What you are asked to do
Exact copies of all the lines below are required.

Saved data entries:
== Segment start ==

/-- R152 and R153, bit by bit: `Ch` chooses by `e`, `Maj` is the majority; with the rules' corner cases. -/
def Obligations.ChooseAndMajority : Prop :=
  (∀ (e f g : Word) (j : Nat), j < 32 →
    (ch e f g).getLsbD j = if e.getLsbD j then f.getLsbD j else g.getLsbD j) ∧
  (∀ (a b c : Word) (j : Nat), j < 32 →
    (maj a b c).getLsbD j = decide (2 ≤ [a.getLsbD j, b.getLsbD j, c.getLsbD j].count true)) ∧
  (∀ f g, ch 0xFFFFFFFF#32 f g = f ∧ ch 0#32 f g = g) ∧
  (∀ x y, maj x x y = x) ∧ (∀ c, maj 0#32 0xFFFFFFFF#32 c = c)

/-- R132: the first sixteen schedule words are the block's bytes read big-endian. -/
def Obligations.ScheduleStartsWithTheBlock : Prop :=
  ∀ (b : Block) (t : Nat) (ht : t < 16),
    ((expand b)[t]).toNat = b[4 * t].toNat * 2 ^ 24 + b[4 * t + 1].toNat * 2 ^ 16 + b[4 * t + 2].toNat * 2 ^ 8 +
      b[4 * t + 3].toNat

/-- R133 and R135: every later schedule word satisfies the recurrence. -/
def Obligations.ScheduleRecurrence : Prop :=
  ∀ (b : Block) (t : Nat) (_ : 16 ≤ t) (ht : t < 64),
    (expand b)[t] = (expand b)[t - 16] + sigma0 (expand b)[t - 15] + (expand b)[t - 7] + sigma1 (expand b)[t - 2]

/-- R158 with R154 to R157: `Compress` loads the working variables, runs rounds 0 to 63 in order, each one parallel
update with `K[t]` and `W[t]`, and adds the result into the accumulator word by word. -/
def Obligations.CompressFoldsSixtyFourRounds : Prop :=
  ∀ (h : HashState) (b : Block),
    let w := expand b
    let v := (List.finRange 64).foldl
      (fun v t =>
        let t1 := v.h + bigSigma1 v.e + ch v.e v.f v.g + roundConstants[t] + w[t]
        let t2 := bigSigma0 v.a + maj v.a v.b v.c
        (⟨t1 + t2, v.a, v.b, v.c, v.d + t1, v.e, v.f, v.g⟩ : Working))
      ⟨h[0], h[1], h[2], h[3], h[4], h[5], h[6], h[7]⟩
    compress h b = #v[h[0] + v.a, h[1] + v.b, h[2] + v.c, h[3] + v.d, h[4] + v.e, h[5] + v.f, h[6] + v.g, h[7] + v.h]
end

== Segment end ==

Response area
/-- R152 and R153, bit by bit: `Ch` chooses by `e`, `Maj` is the majority; with the rules' corner cases. -/
def Obligations.ChooseAndMajority : Prop :=
  (∀ (e f g : Word) (j : Nat), j < 32 →
    (ch e f g).getLsbD j = if e.getLsbD j then f.getLsbD j else g.getLsbD j) ∧
  (∀ (a b c : Word) (j : Nat), j < 32 →
    (maj a b c).getLsbD j = decide (2 ≤ [a.getLsbD j, b.getLsbD j, c.getLsbD j].count true)) ∧
  (∀ f g, ch 0xFFFFFFFF#32 f g = f ∧ ch 0#32 f g = g) ∧
  (∀ x y, maj x x y = x) ∧ (∀ c, maj 0#32 0xFFFFFFFF#32 c = c)

/-- R132: the first sixteen schedule words are the block's bytes read big-endian. -/
def Obligations.ScheduleStartsWithTheBlock : Prop :=
  ∀ (b : Block) (t : Nat) (ht : t < 16),
    ((expand b)[t]).toNat = b[4 * t].toNat * 2 ^ 24 + b[4 * t + 1].toNat * 2 ^ 16 + b[4 * t + 2].toNat * 2 ^ 8 +
      b[4 * t + 3].toNat

/-- R133 and R135: every later schedule word satisfies the recurrence. -/
def Obligations.ScheduleRecurrence : Prop :=
  ∀ (b : Block) (t : Nat) (_ : 16 ≤ t) (ht : t < 64),
    (expand b)[t] = (expand b)[t - 16] + sigma0 (expand b)[t - 15] + (expand b)[t - 7] + sigma1 (expand b)[t - 2]

/-- R158 with R154 to R157: `Compress` loads the working variables, runs rounds 0 to 63 in order, each one parallel
update with `K[t]` and `W[t]`, and adds the result into the accumulator word by word. -/
def Obligations.CompressFoldsSixtyFourRounds : Prop :=
  ∀ (h : HashState) (b : Block),
    let w := expand b
    let v := (List.finRange 64).foldl
      (fun v t =>
        let t1 := v.h + bigSigma1 v.e + ch v.e v.f v.g + roundConstants[t] + w[t]
        let t2 := bigSigma0 v.a + maj v.a v.b v.c
        (⟨t1 + t2, v.a, v.b, v.c, v.d + t1, v.e, v.f, v.g⟩ : Working))
      ⟨h[0], h[1], h[2], h[3], h[4], h[5], h[6], h[7]⟩
    compress h b = #v[h[0] + v.a, h[1] + v.b, h[2] + v.c, h[3] + v.d, h[4] + v.e, h[5] + v.f, h[6] + v.g, h[7] + v.h]
end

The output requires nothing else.